Still, this is important evidence added to the pile titled ‘voluntary agreements don’t work’. Indeed, the temptation to change targets, meddle with the wording on the quiet or not publicly report on progress is just too great – especially when everyone else is doing it too. Just ask PepsiCo, which has just reworked its climate targets.

One, two, ummm

Supermarkets and food and drink manufacturers continue to avoid mentioning scope 3 greenhouse gas emissions, apart from in the small print somewhere in the appendices of their non-financial reports. Imagine trying to do that for, say, turnover or profits?

Take the most recent addition to the library of abstruse ESG reports from Tesco. It took us quite a few emails, some social media posts and a handful of working hours to determine whether or not the country’s largest grocer had reduced its scope 3 emissions or not.

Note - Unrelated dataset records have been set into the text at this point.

-- ==== Sys2Proof/Laws/Steps.lean ====
section
/-! SUPPORT. One lemma per micro-state: which meaning the step of that micro-state is (10_state R24); and, for the
configuration commands, that meaning as one flat update of the state, so that a run is a chain of such equations. -/

namespace Sys2Proof.Machine

/-! ## The step of each micro-state -/

theorem step_idle {s : State} (hf : s.fault = .noFault) (hb : noBlockReset s = true) (hq : s.seq = .idle) :
    step s = idleStep (tick s) := by simp only [step_eq_microStep hf hb, microStep, tick_seq, hq]
theorem step_vWrite {t : Width} {s : State} (hf : s.fault = .noFault) (hb : noBlockReset s = true)
    (hq : s.seq = .vWrite t) : step s = convertWrite t (tick s) := by simp only [step_eq_microStep hf hb, microStep, tick_seq, hq]
theorem step_cClk {s : State} (hf : s.fault = .noFault) (hb : noBlockReset s = true) (hq : s.seq = .cClk) :
    step s = cfgcClk (tick s) := by simp only [step_eq_microStep hf hb, microStep, tick_seq, hq]
theorem step_cRstA {s : State} (hf : s.fault = .noFault) (hb : noBlockReset s = true) (hq : s.seq = .cRstA) :
    step s = cfgcRstA (tick s) := by simp only [step_eq_microStep hf hb, microStep, tick_seq, hq]
theorem step_cRstD {s : State} (hf : s.fault = .noFault) (hb : noBlockReset s = true) (hq : s.seq = .cRstD) :
    step s = cfgcRstD (tick s) := by simp only [step_eq_microStep hf hb, microStep, tick_seq, hq]
theorem step_cDis {s : State} (hf : s.fault = .noFault) (hb : noBlockReset s = true) (hq : s.seq = .cDis) :
    step s = cfgcDis (tick s) := by simp only [step_eq_microStep hf hb, microStep, tick_seq, hq]
theorem step_cCtrl {s : State} (hf : s.fault = .noFault) (hb : noBlockReset s = true) (hq : s.seq = .cCtrl) :
    step s = cfgcCtrl (tick s) := by simp only [step_eq_microStep hf hb, microStep, tick_seq, hq]
theorem step_cWidth {s : State} (hf : s.fault = .noFault) (hb : noBlockReset s = true) (hq : s.seq = .cWidth) :
    step s = cfgcWidth (tick s) := by simp only [step_eq_microStep hf hb, microStep, tick_seq, hq]
theorem step_cEn {s : State} (hf : s.fault = .noFault) (hb : noBlockReset s = true) (hq : s.seq = .cEn) :
    step s = cfgcEn (tick s) := by simp only [step_eq_microStep hf hb, microStep, tick_seq, hq]
theorem step_pClk {s : State} (hf : s.fault = .noFault) (hb : noBlockReset s = true) (hq : s.seq = .pClk) :
    step s = cfgpClk (tick s) := by simp only [step_eq_microStep hf hb, microStep, tick_seq, hq]
theorem step_pRstA {s : State} (hf : s.fault = .noFault) (hb : noBlockReset s = true) (hq : s.seq = .pRstA) :
    step s = cfgpRstA (tick s) := by simp only [step_eq_microStep hf hb, microStep, tick_seq, hq]
theorem step_pRstD {s : State} (hf : s.fault = .noFault) (hb : noBlockReset s = true) (hq : s.seq = .pRstD) :
    step s = cfgpRstD (tick s) := by simp only [step_eq_microStep hf hb, microStep, tick_seq, hq]
theorem step_pDis {s : State} (hf : s.fault = .noFault) (hb : noBlockReset s = true) (hq : s.seq = .pDis) :
    step s = cfgpDis (tick s) := by simp only [step_eq_microStep hf hb, microStep, tick_seq, hq]
theorem step_pCtrl {s : State} (hf : s.fault = .noFault) (hb : noBlockReset s = true) (hq : s.seq = .pCtrl) :
    step s = cfgpCtrl (tick s) := by simp only [step_eq_microStep hf hb, microStep, tick_seq, hq]
theorem step_pWidth {s : State} (hf : s.fault = .noFault) (hb : noBlockReset s = true) (hq : s.seq = .pWidth) :
    step s = cfgpWidth (tick s) := by simp only [step_eq_microStep hf hb, microStep, tick_seq, hq]
theorem step_pEn {s : State} (hf : s.fault = .noFault) (hb : noBlockReset s = true) (hq : s.seq = .pEn) :
    step s = cfgpEn (tick s) := by simp only [step_eq_microStep hf hb, microStep, tick_seq, hq]
theorem step_eWrite {s : State} (hf : s.fault = .noFault) (hb : noBlockReset s = true) (hq : s.seq = .eWrite) :
    step s = enaWrite (tick s) := by simp only [step_eq_microStep hf hb, microStep, tick_seq, hq]
theorem step_dWrite {s : State} (hf : s.fault = .noFault) (hb : noBlockReset s = true) (hq : s.seq = .dWrite) :
    step s = disWrite (tick s) := by simp only [step_eq_microStep hf hb, microStep, tick_seq, hq]
theorem step_sSave1 {s : State} (hf : s.fault = .noFault) (hb : noBlockReset s = true) (hq : s.seq = .sSave1) :
    step s = rstSave1 (tick s) := by simp only [step_eq_microStep hf hb, microStep, tick_seq, hq]
theorem step_sSave2 {s : State} (hf : s.fault = .noFault) (hb : noBlockReset s = true) (hq : s.seq = .sSave2) :
    step s = rstSave2 (tick s) := by simp only [step_eq_microStep hf hb, microStep, tick_seq, hq]
theorem step_sRstA {s : State} (hf : s.fault = .noFault) (hb : noBlockReset s = true) (hq : s.seq = .sRstA) :
    step s = rstRstA (tick s) := by simp only [step_eq_microStep hf hb, microStep, tick_seq, hq]
theorem step_sRstD {s : State} (hf : s.fault = .noFault) (hb : noBlockReset s = true) (hq : s.seq = .sRstD) :
    step s = rstRstD (tick s) := by simp only [step_eq_microStep hf hb, microStep, tick_seq, hq]
theorem step_sRest1 {s : State} (hf : s.fault = .noFault) (hb : noBlockReset s = true) (hq : s.seq = .sRest1) :
    step s = rstRest1 (tick s) := by simp only [step_eq_microStep hf hb, microStep, tick_seq, hq]
theorem step_sRest2 {s : State} (hf : s.fault = .noFault) (hb : noBlockReset s = true) (hq : s.seq = .sRest2) :
    step s = rstRest2 (tick s) := by simp only [step_eq_microStep hf hb, microStep, tick_seq, hq]
theorem step_lRel {s : State} (hf : s.fault = .noFault) (hb : noBlockReset s = true) (hq : s.seq = .lRel) :
    step s = relRelease (tick s) := by simp only [step_eq_microStep hf hb, microStep, tick_seq, hq]
theorem step_x8Setup {s : State} (hf : s.fault = .noFault) (hb : noBlockReset s = true) (hq : s.seq = .x8Setup) :
    step s = xfer8Setup (tick s) := by simp only [step_eq_microStep hf hb, microStep, tick_seq, hq]
theorem step_x8Main {s : State} (hf : s.fault = .noFault) (hb : noBlockReset s = true) (hq : s.seq = .x8Main) :
    step s = xfer8Main (tick s) := by simp only [step_eq_microStep hf hb, microStep, tick_seq, hq]
theorem step_x8Fill {s : State} (hf : s.fault = .noFault) (hb : noBlockReset s = true) (hq : s.seq = .x8Fill) :
    step s = xfer8Fill (tick s) := by simp only [step_eq_microStep hf hb, microStep, tick_seq, hq]
theorem step_x8FillPoll {s : State} (hf : s.fault = .noFault) (hb : noBlockReset s = true) (hq : s.seq = .x8FillPoll) :
    step s = xfer8FillPoll (tick s) := by simp only [step_eq_microStep hf hb, microStep, tick_seq, hq]
theorem step_x8FillSend {s : State} (hf : s.fault = .noFault) (hb : noBlockReset s = true) (hq : s.seq = .x8FillSend) :
    step s = xfer8FillSend (tick s) := by simp only [step_eq_microStep hf hb, microStep, tick_seq, hq]
theorem step_x8ReadPoll {s : State} (hf : s.fault = .noFault) (hb : noBlockReset s = true) (hq : s.seq = .x8ReadPoll) :
    step s = xfer8ReadPoll (tick s) := by simp only [step_eq_microStep hf hb, microStep, tick_seq, hq]
theorem step_x8ReadStore {s : State} (hf : s.fault = .noFault) (hb : noBlockReset s = true) (hq : s.seq = .x8ReadStore) :
    step s = xfer8ReadStore (tick s) := by simp only [step_eq_microStep hf hb, microStep, tick_seq, hq]
theorem step_x8Drain {s : State} (hf : s.fault = .noFault) (hb : noBlockReset s = true) (hq : s.seq = .x8Drain) :
    step s = xfer8Drain (tick s) := by simp only [step_eq_microStep hf hb, microStep, tick_seq, hq]
theorem step_x8DrainPoll {s : State} (hf : s.fault = .noFault) (hb : noBlockReset s = true) (hq : s.seq = .x8DrainPoll) :
    step s = xfer8DrainPoll (tick s) := by simp only [step_eq_microStep hf hb, microStep, tick_seq, hq]
theorem step_x8DrainStore {s : State} (hf : s.fault = .noFault) (hb : noBlockReset s = true) (hq : s.seq = .x8DrainStore) :
    step s = xfer8DrainStore (tick s) := by simp only [step_eq_microStep hf hb, microStep, tick_seq, hq]
theorem step_x8Final {s : State} (hf : s.fault = .noFault) (hb : noBlockReset s = true) (hq : s.seq = .x8Final) :
    step s = xfer8Final (tick s) := by simp only [step_eq_microStep hf hb, microStep, tick_seq, hq]
theorem step_x16Setup {s : State} (hf : s.fault = .noFault) (hb : noBlockReset s = true) (hq : s.seq = .x16Setup) :
    step s = xfer16Setup (tick s) := by simp only [step_eq_microStep hf hb, microStep, tick_seq, hq]
theorem step_x16Test {s : State} (hf : s.fault = .noFault) (hb : noBlockReset s = true) (hq : s.seq = .x16Test) :
    step s = xfer16Test (tick s) := by simp only [step_eq_microStep hf hb, microStep, tick_seq, hq]
theorem step_x16SendPoll {s : State} (hf : s.fault = .noFault) (hb : noBlockReset s = true) (hq : s.seq = .x16SendPoll) :
    step s = xfer16SendPoll (tick s) := by simp only [step_eq_microStep hf hb, microStep, tick_seq, hq]
theorem step_x16Send {s : State} (hf : s.fault = .noFault) (hb : noBlockReset s = true) (hq : s.seq = .x16Send) :
    step s = xfer16Send (tick s) := by simp only [step_eq_microStep hf hb, microStep, tick_seq, hq]
theorem step_x16RecvPoll {s : State} (hf : s.fault = .noFault) (hb : noBlockReset s = true) (hq : s.seq = .x16RecvPoll) :
    step s = xfer16RecvPoll (tick s) := by simp only [step_eq_microStep hf hb, microStep, tick_seq, hq]
theorem step_x16Store {s : State} (hf : s.fault = .noFault) (hb : noBlockReset s = true) (hq : s.seq = .x16Store) :
    step s = xfer16Store (tick s) := by simp only [step_eq_microStep hf hb, microStep, tick_seq, hq]
theorem step_w8Setup {s : State} (hf : s.fault = .noFault) (hb : noBlockReset s = true) (hq : s.seq = .w8Setup) :
    step s = wr8Setup (tick s) := by simp only [step_eq_microStep hf hb, microStep, tick_seq, hq]
theorem step_w8InitPoll {s : State} (hf : s.fault = .noFault) (hb : noBlockReset s = true) (hq : s.seq = .w8InitPoll) :
    step s = wr8InitPoll (tick s) := by simp only [step_eq_microStep hf hb, microStep, tick_seq, hq]
theorem step_w8Test {s : State} (hf : s.fault = .noFault) (hb : noBlockReset s = true) (hq : s.seq = .w8Test) :
    step s = wr8Test (tick s) := by simp only [step_eq_microStep hf hb, microStep, tick_seq, hq]
theorem step_w8Cap {s : State} (hf : s.fault = .noFault) (hb : noBlockReset s = true) (hq : s.seq = .w8Cap) :
    step s = wr8Cap (tick s) := by simp only [step_eq_microStep hf hb, microStep, tick_seq, hq]
theorem step_w8CapRead {s : State} (hf : s.fault = .noFault) (hb : noBlockReset s = true) (hq : s.seq = .w8CapRead) :
    step s = wr8CapRead (tick s) := by simp only [step_eq_microStep hf hb, microStep, tick_seq, hq]
theorem step_w8Send {s : State} (hf : s.fault = .noFault) (hb : noBlockReset s = true) (hq : s.seq = .w8Send) :
    step s = wr8Send (tick s) := by simp only [step_eq_microStep hf hb, microStep, tick_seq, hq]
theorem step_w8FinalPoll {s : State} (hf : s.fault = .noFault) (hb : noBlockReset s = true) (hq : s.seq = .w8FinalPoll) :
    step s = wr8FinalPoll (tick s) := by simp only [step_eq_microStep hf hb, microStep, tick_seq, hq]
theorem step_w16Setup {s : State} (hf : s.fault = .noFault) (hb : noBlockReset s = true) (hq : s.seq = .w16Setup) :
    step s = wr16Setup (tick s) := by simp only [step_eq_microStep hf hb, microStep, tick_seq, hq]
theorem step_w16Test {s : State} (hf : s.fault = .noFault) (hb : noBlockReset s = true) (hq : s.seq = .w16Test) :
    step s = wr16Test (tick s) := by simp only [step_eq_microStep hf hb, microStep, tick_seq, hq]
theorem step_w16Poll {s : State} (hf : s.fault = .noFault) (hb : noBlockReset s = true) (hq : s.seq = .w16Poll) :
    step s = wr16Poll (tick s) := by simp only [step_eq_microStep hf hb, microStep, tick_seq, hq]
theorem step_w16Send {s : State} (hf : s.fault = .noFault) (hb : noBlockReset s = true) (hq : s.seq = .w16Send) :
    step s = wr16Send (tick s) := by simp only [step_eq_microStep hf hb, microStep, tick_seq, hq]
theorem step_w16FinalPoll {s : State} (hf : s.fault = .noFault) (hb : noBlockReset s = true) (hq : s.seq = .w16FinalPoll) :
    step s = wr16FinalPoll (tick s) := by simp only [step_eq_microStep hf hb, microStep, tick_seq, hq]

/-! ## The configuration steps as flat updates -/

theorem cfgcClk_eq (s : State) :
    cfgcClk s = .next { s with clkEn := true, seq := .cRstA, log := s.log ++ [.clkEnable] } := rfl
theorem cfgpClk_eq (s : State) :
    cfgpClk s = .next { s with clkEn := true, seq := .pRstA, log := s.log ++ [.clkEnable] } := rfl
theorem cfgcRstA_eq (s : State) :
    cfgcRstA s = .next { s with rstLine := true, seq := .cRstD, log := s.log ++ [.rstAssert] } := rfl
theorem cfgpRstA_eq (s : State) :
    cfgpRstA s = .next { s with rstLine := true, seq := .pRstD, log := s.log ++ [.rstAssert] } := rfl
theorem rstRstA_eq (s : State) :
    rstRstA s = .next { s with rstLine := true, seq := .sRstD, log := s.log ++ [.rstAssert] } := rfl
theorem cfgcRstD_eq (s : State) :
    cfgcRstD s = .next { s with
      rstLine := false, ctrl1 := ctrl1AfterPulse, ctrl2 := ctrl2AfterPulse, stat := Config.freeStatus s.draws,
      draws := s.draws + 1, env := envAfterPulse s.env, roleEnableOpen := false, cfg := .reset, seq := .cDis,
      log := s.log ++ [.rstDeassert] } := rfl
theorem cfgpRstD_eq (s : State) :
    cfgpRstD s = .next { s with
      rstLine := false, ctrl1 := ctrl1AfterPulse, ctrl2 := ctrl2AfterPulse, stat := Config.freeStatus s.draws,
      draws := s.draws + 1, env := envAfterPulse s.env, roleEnableOpen := false, cfg := .reset, seq := .pDis,
      log := s.log ++ [.rstDeassert] } := rfl
theorem rstRstD_eq (s : State) :
    rstRstD s = .next { s with
      rstLine := false, ctrl1 := ctrl1AfterPulse, ctrl2 := ctrl2AfterPulse, stat := Config.freeStatus s.draws,
      draws := s.draws + 1, env := envAfterPulse s.env, roleEnableOpen := false, seq := .sRest1,
      log := s.log ++ [.rstDeassert] } := rfl
theorem rstSave1_eq (s : State) :
    rstSave1 s = .next { s with save1 := s.ctrl1, seq := .sSave2, log := s.log ++ [.regRead1 s.ctrl1] } := rfl
theorem rstSave2_eq (s : State) :
    rstSave2 s = .next { s with save2 := s.ctrl2, seq := .sRstA, log := s.log ++ [.regRead2 s.ctrl2] } := rfl
theorem relRelease_eq (s : State) : relRelease s = .next { s with own := .free, resp := .ok, seq := .idle } := rfl

/-- A `RegWrite` where MSTR and EN are specified, as one flat update (00_scope R9). -/
theorem regWrite_closed {fs : List FieldVal} {s : State} (h : s.roleEnableOpen = false) :
    regWrite fs s = { s with
      ctrl1 := fs.foldl applyCtrl1 s.ctrl1, ctrl2 := fs.foldl applyCtrl2 s.ctrl2, log := s.log ++ [.regWrite fs] } := by
  simp [regWrite, note, setFields, ctrl1AfterWrite, writeDraws, h]

/-- A `RegWrite` that names neither MSTR nor EN, as one flat update. -/
theorem regWrite_other {fs : List FieldVal} {s : State} (h : fs.any namesRoleEnable = false) :
    regWrite fs s = { s with
      ctrl1 := fs.foldl applyCtrl1 s.ctrl1, ctrl2 := fs.foldl applyCtrl2 s.ctrl2, log := s.log ++ [.regWrite fs] } := by
  simp [regWrite, note, setFields, ctrl1AfterWrite, writeDraws, h]

end Sys2Proof.Machine
end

“We’ve reduced our Scope 1 and 2 greenhouse gas emissions (GHG) across the group by 65%, exceeding our December 2025 target of 60%,” wrote group chief executive Ken Murphy in his foreword. Fine. But scopes 1 and 2 account for just 1.11% of the chain’s total emissions, so in reality its efforts on climate are way, way off-track because scope 3 emissions have fallen by only 0.1%.

Tesco isn’t the only food company ‘at it’ in this way: a previous example from Ferrero is here; and it isn’t only them – see here for hospitality examples. Caterers, as we have noted before, appear to be bucking this trend, but it won’t be long before NGOs start scrutinising their strategies in detail as they have done the supermarkets and ‘big food’.

Carbon suckers

The team at the NewClimate Institute (NCI) revel in such matters. And they have just published an analysis of the climate commitments made by five of the world’s largest agribusinesses: Danone, JBS, Mars, Nestlé and PepsiCo. There are “promising initiatives” within these, the think tank notes, but dig a little deeper and “current actions from these companies are unlikely to result in meaningful emission reductions”.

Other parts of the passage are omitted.